##### DATASET
-- ==== Sys2Proof/Config.lean ====
section
/-!
DEFINITION. What an implementation, a fuse load or an image fixes: the configuration records the image carries
(03_startup_fuses_and_image.md and the register field maps marked "Image" of every chapter), the records that the
physical world supplies to a command, and the free values the spec leaves open.
-/
namespace Sys2Proof

/-! ## Free values (assumption 9) -/

/-- The temperature result of a tile in TEST is undefined (R330): a free value of the tile's global number and a counter. -/
opaque Config.testTemp : Nat → Nat → Int
/-- A quotient whose divisor is zero has no stated value (R190, R223, R309, R310, R354, R362, R369 corners): a free value of the site and the dividend. -/
opaque Config.divByZero : Nat → Int → Int
/-- A limiting to [0, hi] whose hi is negative has no stated value (R190 with RIPH above ILIMC): a free value of the site and the
limited value. -/
opaque Config.emptySat : Nat → Int → Int
/-- NONCE is drawn at each start from the ring oscillators (R391): a free value of the start's number. -/
opaque Config.nonce : Nat → BitVec 16
/-- What cell i of the n-th boundary-scan capture takes from its pin (R420): a free value. -/
opaque Config.boundaryCell : Nat → Nat → Bool

/-- The 32 bits of source detail of a report (R399) whose rule states no content: a free value of code, unit and stamp. -/
opaque Config.faultDetail : Nat → Nat → Nat → BitVec 32

/-- FAIL of a start whose step overran its bound where the spec states no failure code (R95): a free value of the step and its part. -/
opaque Config.startFail : Nat → Nat → Nat
/-- Whether a low pulse of RESET_N between 100 ns and 1 µs resets the block (R51): a free value of the start's number and the length. -/
opaque Config.resetPulse : Nat → Nat → Bool
/-- Whether the firmware section's bytes are signed for revision 3.1 (R3, R119): a free value of the bytes. -/
opaque Config.firmware31 : List Nat → Bool

/-! ## Records of the image -/

/-- Factory trim word of a tile (03 "Tile trim word"), signed fields. -/
structure Trim where
  vofs : Int := 0
  vgain : Int := 0
  tofs : Int := 0
  igain : Int := 0
  deriving DecidableEq, Repr

/-- User calibration of a tile (R109, R110). -/
structure UserCal where
  vratio : Nat := 0x8000
  iratio : Nat := 0x8000
  vofsU : Int := 0
  tofsU : Int := 0
  deriving DecidableEq, Repr

/-- One waveform row (R149), 10 ps units and eighths. -/
structure WaveRow where
  tonMin : Nat := 35
  drive : Nat := 8
  dtLh : Nat := 20
  dtHl : Nat := 16
  deriving DecidableEq, Repr

/-- TIL_CFG0 to TIL_CFG3 (04 "Tile registers") and the user calibration of a tile. -/
structure TileCfg where
  gf : Nat := 0
  ilim : Nat := 180
  slope : Nat := 0
  minph : Nat := 1
  angle : Nat := 0
  droopMv : Nat := 18
  releaseMv : Nat := 10
  taintMv : Nat := 30
  nbrs : List Nat := []
  user : UserCal := {}
  deriving DecidableEq, Repr

/-- FLT_SWARR, FLT_SWMASK and the image ageing correction of a host array (R281, R111). -/
structure ArrayCfg where
  cw : Nat := 1
  sag : Nat := 1
  pb : Nat := 0
  minLen : Nat := 1
  mask : BitVec 64 := 0
  age : Nat := 0
  deriving DecidableEq, Repr

/-- The zone's configuration: FLT_CFG, FLT_LAWCFG, FLT_SAFE, FLT_SWCFG, FLT_FCFG, FLT_STRETCH.FZMAX, TIL_WAVE, TIL_ZCFG,
FCE_ZCFG, THM_ZSENS, and the values pair 0 sends in limit updates (R164, R316). -/
structure ZoneCfg where
  pupSlew : Nat := 1
  partition : Nat := 0
  domain : Domain := .logic
  field : Nat := 0
  psh : Nat := 80
  shedDwell : Nat := 8
  fgain : Nat := 0
  bshift : Nat := 2
  gshift : Nat := 0
  safeIlim : Nat := 0
  safeVcode : Nat := 60
  waves : List WaveRow := []
  swait : Nat := 1
  imarg : Nat := 0
  pblead : Nat := 1
  agek : Nat := 0
  fboot : Nat := 1
  vt : Nat := 0
  fzmax : Nat := 0
  mult : Nat := 100
  sense : BitVec 64 := 0
  eta : Nat := 255
  defset : Nat := 0
  iref : Nat := 1
  vset : Nat := 60
  slew : Nat := 1
  vmin : Nat := 60
  vmax : Nat := 300
  ilimPol : Nat := 0
  stage : Nat := 0
  deriving DecidableEq, Repr

/-- A zone as the image describes it, with its table words (R168). -/
structure ZoneImage where
  cfg : ZoneCfg := {}
  tiles : List TileCfg := []
  arrays : List ArrayCfg := []
  gain : List W32 := []
  spatial : List W32 := []
  step : List W32 := []
  deriving DecidableEq, Repr

/-- MSF configuration (R208). -/
structure MsfCfg where
  nch : Nat := 1
  ngroup : Nat := 0
  src : Nat := 0
  ssStep : Nat := 0
  ssSlew : Nat := 1
  fcOfsMax : Nat := 0
  dly : Nat := 0
  imonGain : Nat := 100
  imonOfs : Nat := 600
  slopeTrack : Bool := false
  riph : Nat := 0
  ilimc : Nat := 0
  tonMin : Nat := 30
  dmax : Nat := 25
  slope : Nat := 0
  vgain : Nat := 0
  ki : Nat := 0
  kp : Nat := 0
  ovMargin : Nat := 100
  vimMax : Nat := 2000
  vimMin : Nat := 1500
  divs : List Nat := [1]
  vimSet : Nat := 1800
  slew : Nat := 20
  shedDwell : Nat := 50
  stepMv : Nat := 15
  shedA : Nat := 28
  addA : Nat := 36
  tshutStg : Nat := 125
  twarnStg : Nat := 110
  tmonSlope : Nat := 50
  tmon25 : Nat := 120
  deriving DecidableEq, Repr, Inhabited

/-- Cap configuration (R328). -/
structure CapCfg where
  ceil : Nat := 0
  floor : Nat := 0
  degMargin : Nat := 0
  etaM : Nat := 255
  icap : Nat := 0
  pFix : Nat := 0
  pri : List Nat := []
  dstep : Nat := 1
  cthrMax : Nat := 0
  relMargin : Nat := 0
  relDwell : Nat := 1
  gateDwell : Nat := 1
  swPower : Nat := 0
  swEnergy : Nat := 0
  lmin : List Nat := []
  deriving DecidableEq, Repr, Inhabited

/-- Selections of a band (R336, R337). -/
structure BandCfg where
  mofs : Nat := 0
  rofs : Int := 0
  chop : Nat := 0
  deriving DecidableEq, Repr

/-- EN and ZONE of THM_DIODE and the ideality factor of TCV_DCFG (R331, R363). -/
structure DiodeCfg where
  en : Bool := false
  zone : Nat := 63
  nf : Nat := 32768
  deriving DecidableEq, Repr

/-- Thermal configuration (R349). -/
structure ThmCfg where
  tNom : Int := 15
  tWarm : Int := 70
  tHot : Int := 95
  tCrit : Int := 115
  tRestart : Int := 70
  bands : List BandCfg := []
  thrStep : Nat := 4
  tstep : Nat := 1
  tlmin : Nat := 6
  grace : Nat := 20
  retLogic : Nat := 120
  retArray : Nat := 120
  retLink : Nat := 120
  retMif : Nat := 160
  diodes : List DiodeCfg := []
  deriving DecidableEq, Repr, Inhabited

/-- Converter configuration (R372). -/
structure TcvCfg where
  owLim : Nat := 100
  chkTol : Nat := 20
  xtol : Nat := 8
  xfrac : Nat := 0
  vinDiv : Nat := 41943
  iinGain : Nat := 100
  scan : List Nat := []
  rotMask : W32 := 0
  owMask : BitVec 16 := 0
  winHi : List (BitVec 16) := []
  winLo : List (BitVec 16) := []
  deriving DecidableEq, Repr, Inhabited

/-- Forecast engine configuration (07 "Registers"). -/
structure FceCfg where
  ofsHold : Nat := 0
  phLead : Nat := 0
  qmin : Nat := 1
  qdelta : Nat := 0
  ofsStep : Nat := 1
  ofsDb : Nat := 0
  deriving DecidableEq, Repr, Inhabited

/-- PCX_CFG and PCX_SPILL (R267). -/
structure PcxCfg where
  suspendMax : Nat := 1
  claimMax : Nat := 1
  lrate : Nat := 1
  spillDur : List Nat := []
  spillFloor : List Nat := []
  deriving DecidableEq, Repr, Inhabited

/-- SNG_CFG and the quiet periods (R417). -/
structure SnagCfg where
  latchWin : Nat := 600
  permN : Nat := 2
  latchN : Nat := 3
  aliveHalf : Nat := 50
  quietZ : Nat := 1000
  quietD : Nat := 100
  quietI : Nat := 10000
  deriving DecidableEq, Repr, Inhabited

/-- CSC_CFG and CSC_KEY (R398). -/
structure CscCfg where
  cap : Nat := 0
  ninst : Nat := 1
  key : W32 := 0
  deriving DecidableEq, Repr, Inhabited

/-- BST_CFG and the topology counts Plarad reports (R421, R433). `memSlices` lists the slices of the five memories. -/
structure BistCfg where
  head : Nat := 205
  mgap : Nat := 100
  tperiod : Nat := 168
  memSlices : List Nat := []
  links : Nat := 0
  seams : Nat := 0
  deriving DecidableEq, Repr, Inhabited

/-- One section entry of the header (R116, R117). -/
structure Section where
  type : Nat := 0
  offset : Nat := 0
  length : Nat := 0
  deriving DecidableEq, Repr

/-- The image header (R116). `magicOk` says MAGIC is the table's, `otherZero` that every byte the table does not name is 0. -/
structure Header where
  magicOk : Bool := true
  format : Nat := 1
  part : Nat := 0x06D3
  major : Nat := 3
  minor : Nat := 1
  deploy : Bool := false
  ret : Bool := false
  flagsOther : Bool := false
  imageLen : Nat := 8192
  nvMode : Nat := 0
  nvSckDiv : Nat := 10
  configId : W32 := 0
  logBase : Nat := 0x600000
  fhSectors : Nat := 16
  sdSectors : Nat := 16
  cntSectors : Nat := 16
  sections : List Section := []
  pubkey : List Nat := []
  otherZero : Bool := true
  deriving DecidableEq, Repr, Inhabited

/-- The parsed content of the image: its configuration section, contexts, model sets and user calibration. -/
structure Image where
  zones : List ZoneImage := []
  msf : MsfCfg := {}
  caps : CapCfg := {}
  thm : ThmCfg := {}
  tcv : TcvCfg := {}
  fce : FceCfg := {}
  pcx : PcxCfg := {}
  snag : SnagCfg := {}
  csc : CscCfg := {}
  bist : BistCfg := {}
  startSlew : Nat := 5
  contexts : List (List W32) := []
  sets : List (List W32) := []
  deriving DecidableEq, Repr, Inhabited

/-- What the bytes of a configuration section configure: their layout is Plarad's and is not in the spec, so it is a free value of the
bytes (assumption 6). -/
opaque Config.configOf : List Nat → Image

/-! ## Fuses -/

/-- The fuse fields (03 "Fuses"). -/
structure FuseFields where
  vmaxLogic : Nat := 240
  vmaxArray : Nat := 260
  vmaxMif : Nat := 220
  vmaxLink : Nat := 240
  tshut : Nat := 125
  capCeil : Nat := 2600
  faultInj : Nat := 1
  succession : Bool := false
  testDeny : Bool := false
  keyroot : List W32 := []
  trims : List W32 := []
  fmax : List Nat := []
  deriving DecidableEq, Repr, Inhabited

/-- The fields the words of the fuse array hold, by word address: the map of fuse words is not in the spec, so it is a free value of the
words (assumption 5). -/
opaque Config.fuseFields : (Nat → BitVec 128) → FuseFields

/-! ## Records that the physical world supplies to a command -/

/-- The fuse read of step 2 (R107): the cells that read otherwise than they were programmed, by word address. -/
structure FuseRead where
  flips : List (Nat × BitVec 144) := []
  deriving DecidableEq, Repr

/-- What the SFDP Basic Flash Parameter Table tells (R113). -/
structure Discovery where
  sfdpValid : Bool := true
  erase4k : Bool := true
  /-- the 4 KiB erase instruction -/
  eraseInstr : Nat := 0x20
  /-- the table's code of the quad-enable method -/
  quadEnable : Nat := 0
  densityLog2 : Nat := 26
  quad114 : Bool := false
  quad144 : Bool := true
  /-- dummy cycles of 1-1-4 and 1-4-4 fast read -/
  dummy114 : Nat := 8
  dummy144 : Nat := 6
  /-- 4-byte-address instructions are offered -/
  table4 : Bool := false
  deriving DecidableEq, Repr

/-- A shutdown record's content (R347). -/
structure ShutRecord where
  type : Nat := 0
  zone : Nat := 0
  source : Nat := 0
  time : Nat := 0
  temp : Int := 0
  tCrit : Int := 0
  tRestart : Int := 0
  cause : Nat := 0
  configId : W32 := 0
  bandmap : List Nat := []
  deriving DecidableEq, Repr

/-- A counters snapshot (R414, R415): recovery counters, tile and zone summaries, ageing bytes, run time in READY. -/
structure Snapshot where
  configId : W32 := 0
  hours : Nat := 0
  recov : List Nat := []
  tiles : List (BitVec 16) := []
  zones : List Nat := []
  ageing : List Nat := []
  deriving DecidableEq, Repr

/-- The raw sensor results of one tile over a sample slot (R150): voltage and the four phase currents. -/
structure RawTile where
  v : Int := 0
  ip : List Int := []
  deriving DecidableEq, Repr

/-- What every tile and the MSF sense capture at a sample instant (R28, R190): raw tile results by zone, the VIM sense result
in 0.25 mV, and the zones whose SAFE or windows need nothing else. -/
structure SampleInput where
  zones : List (List RawTile) := []
  vsns : Nat := 0
  deriving DecidableEq, Repr

/-- One phase's physical quantities in a switching cycle (R126, R127, R140, R145). -/
structure CycleInput where
  /-- latest result of the fast probe, 0.25 mV -/
  vfast : Int := 0
  /-- sensed inductor current in mA, every 10 ps from the turn-on; beyond the list it keeps its last value -/
  sense : List Int := []
  /-- the phase's current falls to 0 before its next turn-on -/
  zero : Bool := false
  /-- average current of this phase over the cycle, mA -/
  avg : Int := 0
  deriving DecidableEq, Repr

/-- SYNC_IN as a phase generator sees it (R134, R186), in ps: the time since its latest edge, and the latest period. -/
structure SyncIn where
  since : Nat := 0
  period : Nat := 1000000
  /-- the MSF's turn-ons stand this many taps after their relocked angles (R186) -/
  shift : Nat := 0
  deriving DecidableEq, Repr

/-- One channel's physical quantities in a SYNC_IN period (R187 to R189, R204). -/
structure ChanInput where
  /-- IMON voltage in 0.1 mV, every ns from the placed turn-on; beyond the list it keeps its last value -/
  imon : List Nat := []
  /-- IMON falls to IMON_OFS or below before the next turn-on -/
  zero : Bool := false
  deriving DecidableEq, Repr

/-- The modulator bits of the 16 ZERO and the 16 CALREF results of one modulator (R362), each over the 10,240 cycles of its result. -/
structure CalSpans where
  zero : List (BitVec 10240) := []
  ref : List (BitVec 10240) := []
  deriving DecidableEq, Repr

/-- Result of one start-up BIST class (R421, R422). -/
structure BistResult where
  /-- the failing units: slice, link, modulator, channel or global tile number -/
  failed : List Nat := []
  /-- LATH: the failures that are a single seam lane, as (crossing, lane B) -/
  lanes : List (Nat × Bool) := []
  /-- TILE: the failing step of each failed tile -/
  steps : List Nat := []
  /-- measured duration, µs -/
  dur : Nat := 0
  deriving DecidableEq, Repr

end Sys2Proof
end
##########
ACTIVITY: What is needed is one number: how many lines of the records above contain the word "false".

WRITTEN SOLUTION: 11